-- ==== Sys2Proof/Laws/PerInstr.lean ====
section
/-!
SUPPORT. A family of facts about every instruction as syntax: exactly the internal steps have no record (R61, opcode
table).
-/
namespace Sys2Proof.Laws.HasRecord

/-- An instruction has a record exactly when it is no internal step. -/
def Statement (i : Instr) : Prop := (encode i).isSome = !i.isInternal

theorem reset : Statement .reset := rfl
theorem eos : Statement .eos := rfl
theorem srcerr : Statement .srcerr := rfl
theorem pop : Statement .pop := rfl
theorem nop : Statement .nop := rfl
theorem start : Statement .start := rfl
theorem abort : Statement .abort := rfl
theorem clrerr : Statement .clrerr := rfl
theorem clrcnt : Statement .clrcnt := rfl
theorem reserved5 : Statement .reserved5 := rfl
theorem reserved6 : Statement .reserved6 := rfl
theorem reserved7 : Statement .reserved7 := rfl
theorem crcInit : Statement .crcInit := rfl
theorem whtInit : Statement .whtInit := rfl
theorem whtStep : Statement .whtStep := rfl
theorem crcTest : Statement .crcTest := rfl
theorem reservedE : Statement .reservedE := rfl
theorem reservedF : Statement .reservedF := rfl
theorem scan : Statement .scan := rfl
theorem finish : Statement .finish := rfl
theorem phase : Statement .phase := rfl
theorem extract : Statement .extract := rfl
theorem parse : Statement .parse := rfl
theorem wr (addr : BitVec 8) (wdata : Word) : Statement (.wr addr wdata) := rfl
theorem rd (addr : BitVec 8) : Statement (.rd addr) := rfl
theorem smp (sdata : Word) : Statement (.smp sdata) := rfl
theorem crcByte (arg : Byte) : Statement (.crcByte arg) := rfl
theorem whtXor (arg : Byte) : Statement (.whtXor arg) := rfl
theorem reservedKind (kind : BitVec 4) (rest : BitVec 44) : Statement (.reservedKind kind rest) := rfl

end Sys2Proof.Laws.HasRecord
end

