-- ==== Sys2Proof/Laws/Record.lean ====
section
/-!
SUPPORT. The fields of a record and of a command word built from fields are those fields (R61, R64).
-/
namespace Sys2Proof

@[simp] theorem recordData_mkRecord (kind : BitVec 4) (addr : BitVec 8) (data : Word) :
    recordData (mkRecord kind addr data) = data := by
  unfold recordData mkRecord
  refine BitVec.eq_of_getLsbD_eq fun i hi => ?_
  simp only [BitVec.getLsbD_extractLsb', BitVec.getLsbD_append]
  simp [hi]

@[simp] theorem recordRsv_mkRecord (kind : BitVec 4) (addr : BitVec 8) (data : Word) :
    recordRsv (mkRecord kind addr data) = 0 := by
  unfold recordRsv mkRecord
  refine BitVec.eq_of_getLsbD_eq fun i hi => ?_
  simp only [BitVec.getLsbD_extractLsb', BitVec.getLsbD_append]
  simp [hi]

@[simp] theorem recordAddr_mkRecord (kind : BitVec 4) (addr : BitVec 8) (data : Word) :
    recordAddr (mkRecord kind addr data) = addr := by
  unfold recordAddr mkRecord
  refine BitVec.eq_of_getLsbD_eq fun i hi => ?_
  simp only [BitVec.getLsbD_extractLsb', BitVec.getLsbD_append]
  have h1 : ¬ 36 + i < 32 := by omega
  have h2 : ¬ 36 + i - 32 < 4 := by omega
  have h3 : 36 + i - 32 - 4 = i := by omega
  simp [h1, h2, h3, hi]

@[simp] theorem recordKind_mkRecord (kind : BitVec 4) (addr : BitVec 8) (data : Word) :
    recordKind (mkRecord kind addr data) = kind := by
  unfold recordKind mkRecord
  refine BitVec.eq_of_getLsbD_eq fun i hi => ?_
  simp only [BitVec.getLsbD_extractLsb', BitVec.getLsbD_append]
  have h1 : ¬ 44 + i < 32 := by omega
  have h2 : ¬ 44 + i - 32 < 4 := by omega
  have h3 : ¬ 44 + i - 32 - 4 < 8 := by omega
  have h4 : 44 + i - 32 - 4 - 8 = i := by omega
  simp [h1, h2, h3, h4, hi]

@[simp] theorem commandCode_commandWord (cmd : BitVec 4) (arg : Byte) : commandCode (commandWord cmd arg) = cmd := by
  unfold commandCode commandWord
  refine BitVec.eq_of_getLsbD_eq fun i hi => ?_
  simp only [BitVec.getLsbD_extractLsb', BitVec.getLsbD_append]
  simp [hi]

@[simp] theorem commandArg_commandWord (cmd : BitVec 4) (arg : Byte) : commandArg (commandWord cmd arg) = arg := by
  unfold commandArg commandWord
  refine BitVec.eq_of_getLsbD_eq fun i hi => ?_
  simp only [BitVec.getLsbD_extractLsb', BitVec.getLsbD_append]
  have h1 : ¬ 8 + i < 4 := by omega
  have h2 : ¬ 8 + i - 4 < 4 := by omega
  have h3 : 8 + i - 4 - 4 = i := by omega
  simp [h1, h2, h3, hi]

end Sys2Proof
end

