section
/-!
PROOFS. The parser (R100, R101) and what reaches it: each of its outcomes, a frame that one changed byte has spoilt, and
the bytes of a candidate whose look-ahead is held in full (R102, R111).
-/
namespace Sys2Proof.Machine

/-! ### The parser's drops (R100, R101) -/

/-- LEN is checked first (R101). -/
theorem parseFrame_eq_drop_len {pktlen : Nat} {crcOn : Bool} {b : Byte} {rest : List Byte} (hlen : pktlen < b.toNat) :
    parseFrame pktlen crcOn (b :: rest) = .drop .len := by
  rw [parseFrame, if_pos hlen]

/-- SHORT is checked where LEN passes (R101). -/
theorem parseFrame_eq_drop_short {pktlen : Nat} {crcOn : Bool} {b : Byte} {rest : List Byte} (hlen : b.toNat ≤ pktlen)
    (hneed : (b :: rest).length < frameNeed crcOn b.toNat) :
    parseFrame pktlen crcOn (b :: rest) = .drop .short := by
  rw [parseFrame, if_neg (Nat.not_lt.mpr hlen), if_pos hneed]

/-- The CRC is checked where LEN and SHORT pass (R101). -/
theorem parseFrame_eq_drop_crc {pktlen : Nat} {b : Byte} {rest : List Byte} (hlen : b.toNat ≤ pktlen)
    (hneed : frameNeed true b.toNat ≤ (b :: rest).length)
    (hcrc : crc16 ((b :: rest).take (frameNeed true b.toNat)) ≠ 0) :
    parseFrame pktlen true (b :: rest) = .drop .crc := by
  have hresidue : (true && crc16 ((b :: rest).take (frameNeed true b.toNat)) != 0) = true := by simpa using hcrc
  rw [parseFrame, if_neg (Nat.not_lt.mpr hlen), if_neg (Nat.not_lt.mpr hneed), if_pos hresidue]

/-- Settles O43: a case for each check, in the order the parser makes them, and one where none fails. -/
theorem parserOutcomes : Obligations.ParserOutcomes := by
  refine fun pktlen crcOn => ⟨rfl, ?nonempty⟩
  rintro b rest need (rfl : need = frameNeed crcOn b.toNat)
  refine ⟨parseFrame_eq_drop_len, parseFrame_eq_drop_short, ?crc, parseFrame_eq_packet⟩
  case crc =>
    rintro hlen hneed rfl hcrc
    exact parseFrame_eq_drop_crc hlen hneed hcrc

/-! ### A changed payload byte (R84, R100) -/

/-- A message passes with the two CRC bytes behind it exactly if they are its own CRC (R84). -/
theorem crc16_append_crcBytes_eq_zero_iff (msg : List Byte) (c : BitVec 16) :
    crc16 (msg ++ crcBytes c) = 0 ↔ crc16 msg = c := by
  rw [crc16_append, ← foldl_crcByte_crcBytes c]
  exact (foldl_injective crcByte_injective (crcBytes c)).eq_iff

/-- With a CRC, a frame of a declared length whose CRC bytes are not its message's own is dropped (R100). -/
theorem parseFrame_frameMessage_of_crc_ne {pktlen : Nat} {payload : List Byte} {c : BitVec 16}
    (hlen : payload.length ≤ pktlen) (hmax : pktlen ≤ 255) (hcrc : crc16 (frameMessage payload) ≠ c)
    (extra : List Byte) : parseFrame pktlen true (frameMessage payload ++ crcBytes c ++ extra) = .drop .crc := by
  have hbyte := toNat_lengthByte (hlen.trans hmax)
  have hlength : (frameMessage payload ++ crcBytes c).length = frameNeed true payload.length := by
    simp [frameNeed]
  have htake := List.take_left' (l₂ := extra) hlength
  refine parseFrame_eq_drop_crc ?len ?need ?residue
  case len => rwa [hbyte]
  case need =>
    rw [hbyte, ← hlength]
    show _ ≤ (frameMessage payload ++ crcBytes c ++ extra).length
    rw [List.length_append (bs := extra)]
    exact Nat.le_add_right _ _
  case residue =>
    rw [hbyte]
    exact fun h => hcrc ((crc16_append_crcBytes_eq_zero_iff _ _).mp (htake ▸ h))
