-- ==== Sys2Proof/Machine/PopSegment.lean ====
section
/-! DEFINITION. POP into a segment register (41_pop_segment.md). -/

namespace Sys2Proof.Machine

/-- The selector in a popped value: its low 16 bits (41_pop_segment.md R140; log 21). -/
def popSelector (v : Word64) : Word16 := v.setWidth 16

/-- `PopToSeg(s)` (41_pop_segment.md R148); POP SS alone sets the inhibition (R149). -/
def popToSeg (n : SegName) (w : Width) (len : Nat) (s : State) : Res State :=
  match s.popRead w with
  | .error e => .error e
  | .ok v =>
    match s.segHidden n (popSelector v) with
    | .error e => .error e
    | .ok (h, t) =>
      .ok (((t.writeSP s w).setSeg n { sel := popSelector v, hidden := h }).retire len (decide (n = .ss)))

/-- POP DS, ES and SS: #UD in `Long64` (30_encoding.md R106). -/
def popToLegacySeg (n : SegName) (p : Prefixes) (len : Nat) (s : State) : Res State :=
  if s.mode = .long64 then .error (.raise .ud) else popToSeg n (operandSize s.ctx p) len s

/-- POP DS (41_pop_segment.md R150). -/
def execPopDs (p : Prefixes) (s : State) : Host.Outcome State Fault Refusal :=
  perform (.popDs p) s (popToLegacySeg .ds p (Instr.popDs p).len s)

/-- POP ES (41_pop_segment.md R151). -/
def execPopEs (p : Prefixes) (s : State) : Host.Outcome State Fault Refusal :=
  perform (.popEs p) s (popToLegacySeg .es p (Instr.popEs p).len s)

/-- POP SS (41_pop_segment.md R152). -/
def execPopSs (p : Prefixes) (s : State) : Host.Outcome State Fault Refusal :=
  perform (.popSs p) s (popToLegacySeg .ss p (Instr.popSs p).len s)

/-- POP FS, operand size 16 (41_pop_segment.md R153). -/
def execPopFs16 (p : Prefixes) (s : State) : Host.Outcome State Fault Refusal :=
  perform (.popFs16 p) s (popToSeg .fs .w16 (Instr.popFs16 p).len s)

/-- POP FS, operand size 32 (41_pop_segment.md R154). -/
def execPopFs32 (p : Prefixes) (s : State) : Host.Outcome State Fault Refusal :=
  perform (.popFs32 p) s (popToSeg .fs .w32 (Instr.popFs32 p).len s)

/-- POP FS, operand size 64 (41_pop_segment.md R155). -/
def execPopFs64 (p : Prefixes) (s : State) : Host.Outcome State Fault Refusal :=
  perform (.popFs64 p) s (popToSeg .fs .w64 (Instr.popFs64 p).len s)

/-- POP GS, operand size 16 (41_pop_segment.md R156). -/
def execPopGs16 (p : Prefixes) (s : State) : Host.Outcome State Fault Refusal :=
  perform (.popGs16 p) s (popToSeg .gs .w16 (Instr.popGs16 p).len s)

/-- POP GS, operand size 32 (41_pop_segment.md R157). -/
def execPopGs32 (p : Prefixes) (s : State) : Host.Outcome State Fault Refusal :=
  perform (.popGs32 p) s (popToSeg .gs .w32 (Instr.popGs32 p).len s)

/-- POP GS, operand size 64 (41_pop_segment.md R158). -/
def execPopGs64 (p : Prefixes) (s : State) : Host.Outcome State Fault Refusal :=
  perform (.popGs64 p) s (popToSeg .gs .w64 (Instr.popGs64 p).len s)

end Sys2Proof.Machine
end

_____

- Task statement: Both the line containing "arg) = cmd := by" and the line containing "pass (R101). -/" belong in the answer. Print them and every line above that falls between them exactly, and no others.

- Answer section:
@[simp] theorem commandCode_commandWord (cmd : BitVec 4) (arg : Byte) : commandCode (commandWord cmd arg) = cmd := by
  unfold commandCode commandWord
  refine BitVec.eq_of_getLsbD_eq fun i hi => ?_
  simp only [BitVec.getLsbD_extractLsb', BitVec.getLsbD_append]
  simp [hi]

@[simp] theorem commandArg_commandWord (cmd : BitVec 4) (arg : Byte) : commandArg (commandWord cmd arg) = arg := by
  unfold commandArg commandWord
  refine BitVec.eq_of_getLsbD_eq fun i hi => ?_
  simp only [BitVec.getLsbD_extractLsb', BitVec.getLsbD_append]
  have h1 : ¬ 8 + i < 4 := by omega
  have h2 : ¬ 8 + i - 4 < 4 := by omega
  have h3 : 8 + i - 4 - 4 = i := by omega
  simp [h1, h2, h3, hi]

end Sys2Proof
end

section
/-!
PROOFS. The parser (R100, R101) and what reaches it: each of its outcomes, a frame that one changed byte has spoilt, and
the bytes of a candidate whose look-ahead is held in full (R102, R111).
-/
namespace Sys2Proof.Machine

/-! ### The parser's drops (R100, R101) -/

/-- LEN is checked first (R101). -/
theorem parseFrame_eq_drop_len {pktlen : Nat} {crcOn : Bool} {b : Byte} {rest : List Byte} (hlen : pktlen < b.toNat) :
    parseFrame pktlen crcOn (b :: rest) = .drop .len := by
  rw [parseFrame, if_pos hlen]

/-- SHORT is checked where LEN passes (R101). -/
theorem parseFrame_eq_drop_short {pktlen : Nat} {crcOn : Bool} {b : Byte} {rest : List Byte} (hlen : b.toNat ≤ pktlen)
    (hneed : (b :: rest).length < frameNeed crcOn b.toNat) :
    parseFrame pktlen crcOn (b :: rest) = .drop .short := by
  rw [parseFrame, if_neg (Nat.not_lt.mpr hlen), if_pos hneed]

/-- The CRC is checked where LEN and SHORT pass (R101). -/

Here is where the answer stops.